О, какие пред ним разверзлись бездны!
Какие бездны разверзлись пред Леоном, когда посреди комнаты Платина возложила ему руки на плечи, уставилась в его глаза своими бесстыжими, широко распахнутыми, уже не шахматными, а решительно тёмными глазами. Леону вдруг (как всегда, слишком поздно!) открылось, что не сострадание, вернее, не столько сострадание движет Платиной, но душевная тьма, страсть к познанию того, что нормальный, не извращённый человек познать не стремится. Леону хотелось избежать слова «сатанизм», но никак, видно, было не избежать. Вполне возможно, он ошибался. В силу собственной испорченности приписывал Платине то, чего не было.
Леон задыхался, стаскивая с Платины шорты с автографом пушкинского стихотворения «Я помню чудное мгновенье…», расстёгивая на ней широченную рубашку, в которой можно было спрятать десять кроликов.
— Ты напрасно, — только и успела вымолвить под лихим его натиском Платина, — волновался насчёт воды, — опустила, прикрыв ресницами, глаза.
Только сейчас до Леона дошёл ужас свершившегося. Из глаз хлынули горячие, едкие кислотные слёзы. Леон прятал лицо, но Платина сатанела от его слёз, как будто не существовало в мире более убедительного доказательства страсти, нежели слёзы.
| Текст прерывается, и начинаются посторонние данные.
/-- A PHYCR write with MIIWR = 0 ends as the read of its index leaves the PHY, the value in PHYDATA and MIIRD clear
(R108, R151). -/
theorem exec_mdioRead (hf : s.faulted = none) (hrd : v.getLsbD 27 = false) (hreg : regad v = reg.toNat)
    (hu : phyReadEffect reg { s with phycr := v } = u) :
    exec (.wrPhycr v) s = .next (ended .nothing
      { u with phycr := v &&& ~~~0x04000000#32, phydata := (phyValue s (regad v)).setWidth 32 <<< 16 }) := by
  have hphycr : u.phycr = v := hu ▸ (phyReadEffect_step ..).phycr
  refine exec_go hf ?_
  rw [opBody, mdioAccess, phycrWrite, hrd, if_neg Bool.false_ne_true, phycrReg_eq hreg]
  dsimp only
  rw [hu, hphycr, phyReadValue_eq, ← hreg]
  rfl

/-- A PHYCR write with MIIWR = 1 ends as the write of its index leaves the PHY, with MIIWR clear (R108, R151). -/
theorem exec_mdioWrite (hf : s.faulted = none) (hwr : v.getLsbD 27 = true) (hreg : regad v = reg.toNat)
    (hu : phyWrite reg (s.phydata.setWidth 16) { s with phycr := v } = u) :
    exec (.wrPhycr v) s = .next (ended .nothing { u with phycr := v &&& ~~~0x08000000#32 }) := by
  have hphycr : u.phycr = v := hu ▸ (phyWrite_step ..).phycr
  refine exec_go hf ?_
  rw [opBody, mdioAccess, phycrWrite, if_pos hwr, phycrReg_eq hreg]
  dsimp only
  rw [phydataWrite_eq, hu, hphycr]
  rfl

end Operation

end Sys2Proof.Machine

namespace Sys2Proof.Claims

open Sys2Proof.Machine

/-- Settles O21: an index is INT_SOURCE, another register of the PHY, or one it lacks, and each reads in its own way. -/
theorem mdioReadReturnsThePhyRegister : Obligations.MdioReadReturnsThePhyRegister := by
  unfold Obligations.MdioReadReturnsThePhyRegister
  intro s v hf hrd
  refine ⟨fun hreg hsrc => ?_, fun hsrc => ?_, fun hreg => ?_⟩
  · have hsrc' : phycrReg v ≠ 29#5 := fun h => hsrc ((regad_eq v).trans (congrArg BitVec.toNat h))
    rw [exec_mdioRead hf hrd (regad_eq v) (phyReadEffect_of_exists _ hsrc' (regad_eq v ▸ hreg))]
  · have hwide : (s.phyInt.setWidth 16).setWidth 32 = s.phyInt.setWidth 32 :=
      BitVec.setWidth_setWidth (by decide)
    rw [exec_mdioRead (reg := 29#5) hf hrd hsrc (phyClearInt_eq _), hsrc, phyValue, hwide]
  · rw [exec_mdioRead hf hrd (regad_eq v) (phyReadEffect_noSuchReg _ (regad_eq v ▸ hreg)), phyValue_noSuchReg s hreg]
    rfl

/-- Settles O22: the write of each index, by its own lemma. -/
theorem mdioWriteStoresThePhyRegister : Obligations.MdioWriteStoresThePhyRegister := by
  unfold Obligations.MdioWriteStoresThePhyRegister
  intro s v hf hwr
  refine ⟨fun hbmcr hrun => ?_, fun hanar => ?_, fun hmask => ?_, fun hro => ?_, fun hreg => ?_⟩
  · rw [← getLsbD_half (by decide)] at hrun
    rw [exec_mdioWrite (reg := 0#5) hf hwr hbmcr (phyWriteBmcr_stores _ hrun), getLsbD_half (by decide)]
  · rw [exec_mdioWrite (reg := 4#5) hf hwr hanar rfl]
    rfl
  · have hlow : (s.phydata.setWidth 16).setWidth 8 = s.phydata.setWidth 8 :=
      BitVec.setWidth_setWidth_of_le _ (by decide)
    rw [exec_mdioWrite (reg := 30#5) hf hwr hmask (phyWriteIntMask_eq _ _), hlow]
  · have hro' : phycrReg v = 1#5 ∨ phycrReg v = 2#5 ∨ phycrReg v = 3#5 ∨ phycrReg v = 29#5 :=
      hro.imp phycrReg_eq (.imp phycrReg_eq (.imp phycrReg_eq phycrReg_eq))
    rw [exec_mdioWrite hf hwr (regad_eq v) (phyWrite_readOnly _ _ hro')]
  · rw [exec_mdioWrite hf hwr (regad_eq v) (phyWrite_noSuchReg _ _ (regad_eq v ▸ hreg))]
    rfl

/-- Settles O20: the link state is set, then the PHY re-derived from it. -/
theorem linkEventRederivesThePhy : Obligations.LinkEventRederivesThePhy := by
  unfold Obligations.LinkEventRederivesThePhy
  intro s up hf
  exact exec_go hf (congrArg _ (phyUpdateLink_eq _))

/-- Settles O23: the write of BMCR is a PHY reset. -/
theorem bmcrResetBitResetsOnlyThePhy : Obligations.BmcrResetBitResetsOnlyThePhy := by
  unfold Obligations.BmcrResetBitResetsOnlyThePhy
  intro s v hf hwr hbmcr hrst
  rw [← getLsbD_half (by decide)] at hrst
  rw [exec_mdioWrite (reg := 0#5) hf hwr hbmcr ((phyWriteBmcr_resets _ hrst).trans (phyReset_eq _))]

end Sys2Proof.Claims

/-! PROOFS. Resets and hazards (R190 to R202): which operation clears a cause bit, where a completed kick stops, and
that both resets are one operation. -/

namespace Sys2Proof.Machine

open Sys2Proof.Claims

/-! ### Clearing a cause bit -/

/-- Which operation clears cause bit `b`, where it left `u` (R201). -/
def ClearsCause (i : Instr) (u : State) (b : Nat) : Prop :=
  (∃ v : Word, v.getLsbD b = true ∧ i = .wrIsr v) ∨ isReset i ∨
    (b = 9 ∧ u.phyInt &&& u.phyIntMask = 0#8 ∧ ((∃ v, i = .wrPhycr v) ∨ ∃ up, i = .hostLink up))

/-- A bit that is gone after a mask was cleared lies in the mask (R86). -/
theorem getLsbD_of_cleared {n b : Nat} {a m : BitVec n} (h0 : a.getLsbD b = true)
    (h1 : (a &&& ~~~m).getLsbD b = false) : m.getLsbD b = true := by
  have hb : b < n := BitVec.lt_of_getLsbD h0
  simpa [BitVec.getLsbD_and, BitVec.getLsbD_not, h0, hb] using h1

/-- An evaluation clears PHYSTS_CHG alone, and only with no unmasked PHY source pending (R168). -/
theorem evalIsr_clears {isr : Word} {src mask : Byte} {b : Nat} (h0 : isr.getLsbD b = true)
    (h1 : (evalIsr isr src mask).getLsbD b = false) : b = 9 ∧ src &&& mask = 0#8 := by
  unfold evalIsr at h1
  split at h1
  · simp [h0] at h1
  · have hb : (BitVec.twoPow 32 9).getLsbD b = true := getLsbD_of_cleared h0 h1
    rw [BitVec.getLsbD_twoPow, Bool.and_eq_true, decide_eq_true_eq, decide_eq_true_eq] at hb
    exact ⟨hb.2.symm, not_not.mp ‹_›⟩

/-- A kick keeps every cause bit. -/
theorem TxStep.keepsCause {s u : State} {b : Nat} (h : TxStep s u) (h0 : s.isr.getLsbD b = true) :
    u.isr.getLsbD b = true := by
  obtain ⟨m, o, x, dg, -, rfl⟩ := h
  simp [h0]

/-- A delivery keeps every cause bit, whatever the state of the ring. -/
theorem RxStep.keepsCause {s u : State} {b : Nat} (h : RxStep s u) (h0 : s.isr.getLsbD b = true) :
    u.isr.getLsbD b = true := by
  obtain ⟨m, x, dg, c, e, -, rfl⟩ := h
  simp [h0]

/-- The PHY clears PHYSTS_CHG alone, with no unmasked source of it pending. -/
theorem PhyStep.clears {s u : State} {b : Nat} (h : PhyStep s u) (h0 : s.isr.getLsbD b = true)
    (h1 : u.isr.getLsbD b = false) : b = 9 ∧ u.phyInt &&& u.phyIntMask = 0#8 := by
  obtain ⟨pc, st, ad, src, mask, isr, dg, rfl | rfl, rfl⟩ := h
  · exact absurd (h0.symm.trans h1) Bool.noConfusion
  · exact evalIsr_clears h0 h1

/-- What an operation left lacks a bit that was set only where the operation is one that clears it. -/
theorem Effect.clearsCause {i : Instr} {s u : State} {b : Nat} (h : Effect i s u) (h0 : s.isr.getLsbD b = true)
    (h1 : u.isr.getLsbD b = false) : ClearsCause i u b := by
  cases i
  case wrIsr v =>
    subst h
    exact .inl ⟨v, getLsbD_of_cleared h0 h1, rfl⟩
  case hostReset => exact .inr (.inl (.inl rfl))
  case wrMaccr v =>
    obtain ⟨hv, -⟩ | ⟨-, e, -, rfl⟩ | ⟨-, -, -, rfl⟩ := h
    · exact .inr (.inl (.inr ⟨v, hv, rfl⟩))
    · simp [h0] at h1
    · simp [h0] at h1
  case wrPhycr v =>
    obtain ⟨w, pd, hw, he⟩ := mdioAccess_step v { s with phycr := v }
    rw [Effect, he] at h
    subst h
    obtain ⟨hb, hp⟩ := hw.clears h0 h1
    exact .inr (.inr ⟨hb, hp, .inl ⟨v, rfl⟩⟩)
  case hostLink up =>
    subst h
    obtain ⟨hb, hp⟩ := (phyUpdateLink_step { s with linkUp := up }).clears h0 h1
    exact .inr (.inr ⟨hb, hp, .inr ⟨up, rfl⟩⟩)
  case hostDeliver f =>
    obtain ⟨-, rfl⟩ | ⟨-, hu⟩ := h
    · simp [h0] at h1
    · simp [hu.keepsCause h0] at h1
  case wrNptxpd v =>
    obtain ⟨-, rfl⟩ | ⟨-, w, cur, hw, rfl⟩ := h
    · simp [h0] at h1
    · simp [hw.keepsCause h0] at h1
  case wrNptxrBadr | wrRxrBadr =>
    obtain ⟨-, rfl⟩ := h
    simp [h0] at h1
  all_goals
    subst h
    simp [h0] at h1

/-- What stopped at a model fault had cleared cause bits in no other way. -/
theorem Raises.clearsCause {i : Instr} {s u : State} {b : Nat} (h : Raises i s u) (h0 : s.isr.getLsbD b = true)
    (h1 : u.isr.getLsbD b = false) : ClearsCause i u b := by
  obtain ⟨w, k, rfl | hw, rfl⟩ := h.effect
  · simp [h0] at h1
  · exact hw.clearsCause h0 h1

/-! ### The stop of a kick -/

theorem TxRaised.faulted {s u : State} (h : TxRaised s u) : u.faulted ≠ none := by
  obtain ⟨w, k, -, rfl⟩ := h
  exact nofun

/-- Where a kick stopped: at `cur` is a descriptor that is not owned, and NO_NPTXBUF is set (R118). -/
def StoppedUnowned (cur : Word) (u : State) : Prop :=
  u.isr.getLsbD 6 = true ∧ owned (descAt u cur) = false

/-- What follows the stop and changes neither memory nor a cause bit keeps it (R124, R172). -/
theorem StoppedUnowned.congr {s t : State} {cur : Word} (h : StoppedUnowned cur s) (hc : t.cfg = s.cfg)
    (hm : t.mem = s.mem) (hi : t.isr = s.isr) : StoppedUnowned cur t := by
  rwa [StoppedUnowned, hi, descAt_congr hc hm]

/-- With an enabled cause pending the line is driven high (R172). -/
theorem lineHigh_of_cause {s : State} {b : Nat} (hi : s.isr.getLsbD b = true) (he : s.ier.getLsbD b = true) :
    lineHigh s = true := by
  refine decide_eq_true fun h => ?_
  have hb : (s.isr &&& s.ier).getLsbD b = true := by rw [BitVec.getLsbD_and, hi, he, Bool.and_self]
  rw [h, BitVec.getLsbD_zero] at hb
  cases hb

/-! ### The two resets -/

/-- Operations with the same body are the same operation (R44). -/
theorem exec_congr {i j : Instr} {s : State} (h : opBody i s = opBody j s) : exec i s = exec j s := by
  cases hf : s.faulted with
  | none => rw [exec_running hf, exec_running hf, h]
  | some k => rw [exec_faulted hf, exec_faulted hf]

/-- A reset does not depend on the MACCR value that may have asked for it (R191, R192). -/
theorem deviceReset_maccr (v : Word) (s : State) : deviceReset { s with maccr := v } = deviceReset s := rfl

end Sys2Proof.Machine

namespace Sys2Proof.Claims

open Sys2Proof.Machine

/-! ### The end of a kick -/

/-- The loop of a kick goes on to one end only: a descriptor that is not owned (R116, R118). -/
theorem Walk.loop_stopsUnowned (fuel : Nat) (w : Walk) :
    Flow.Post StoppedUnowned (fun u => u.faulted ≠ none) (w.loop fuel) := by
  induction fuel generalizing w with
  | zero => trivial
  | succ fuel ih =>
    rcases readDesc_cases w.cur w.st with ⟨-, hfit⟩ | ⟨hr, -⟩
    · cases ho : owned w.desc with
      | false =>
        rw [Walk.loop_unowned fuel hfit ho]
        have hset : (w.st.isr ||| 0x40#32).getLsbD 6 = true := by simp
        exact ⟨hset, (congrArg owned (descAt_congr (by rfl) (by rfl) _)).trans ho⟩
      | true =>
        rw [Walk.loop_owned fuel hfit ho]
        exact Flow.post_bind (Flow.post_mono (txVisit_post ..) (fun _ _ hu => hu) fun _ hu => hu.faulted)
          fun next t _ => ih ⟨t, next.1, next.2⟩
    · rw [Walk.loop, txLoop, hr]
      exact nofun

/-- A kick that raises nothing persists the place its loop ended at (R124). -/
theorem txKick_stopsUnowned (s : State) :
    Flow.Post (fun _ u => StoppedUnowned u.txCur u) (fun u => u.faulted ≠ none) (txKick s) := by
  refine Flow.post_bind (Flow.post_mono (locate_post ..) (fun _ _ ht => ht) ?_) fun c t _ => ?_
  · rintro _ ⟨k, rfl⟩
    exact nofun
  refine Flow.post_bind (Walk.loop_stopsUnowned walkFuel ⟨t, [], c⟩) fun cur u hu => ?_
  exact hu.congr rfl rfl rfl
Леон вдруг совершенно перестал видеть травмированным насекомьим глазом. Боль и тьма пронзили глаз. Он, похоже, вытекал вместе с едкими кислотными слезами. Против собственной воли Леон уподобился гениальному Ван-Гогу, лишившему себя при известных обстоятельствах уха. Леон же осчастливил (осчастливил ли?) Платину собственным глазом. Необычайно тяжёлая слеза выкатилась из-под верхнего века пустой правой глазницы, упала на изменённое страстью лицо Платины, скатилась с её лица на пол. Невероятно, но Леон и Платина услышали, как катится по полу… слеза?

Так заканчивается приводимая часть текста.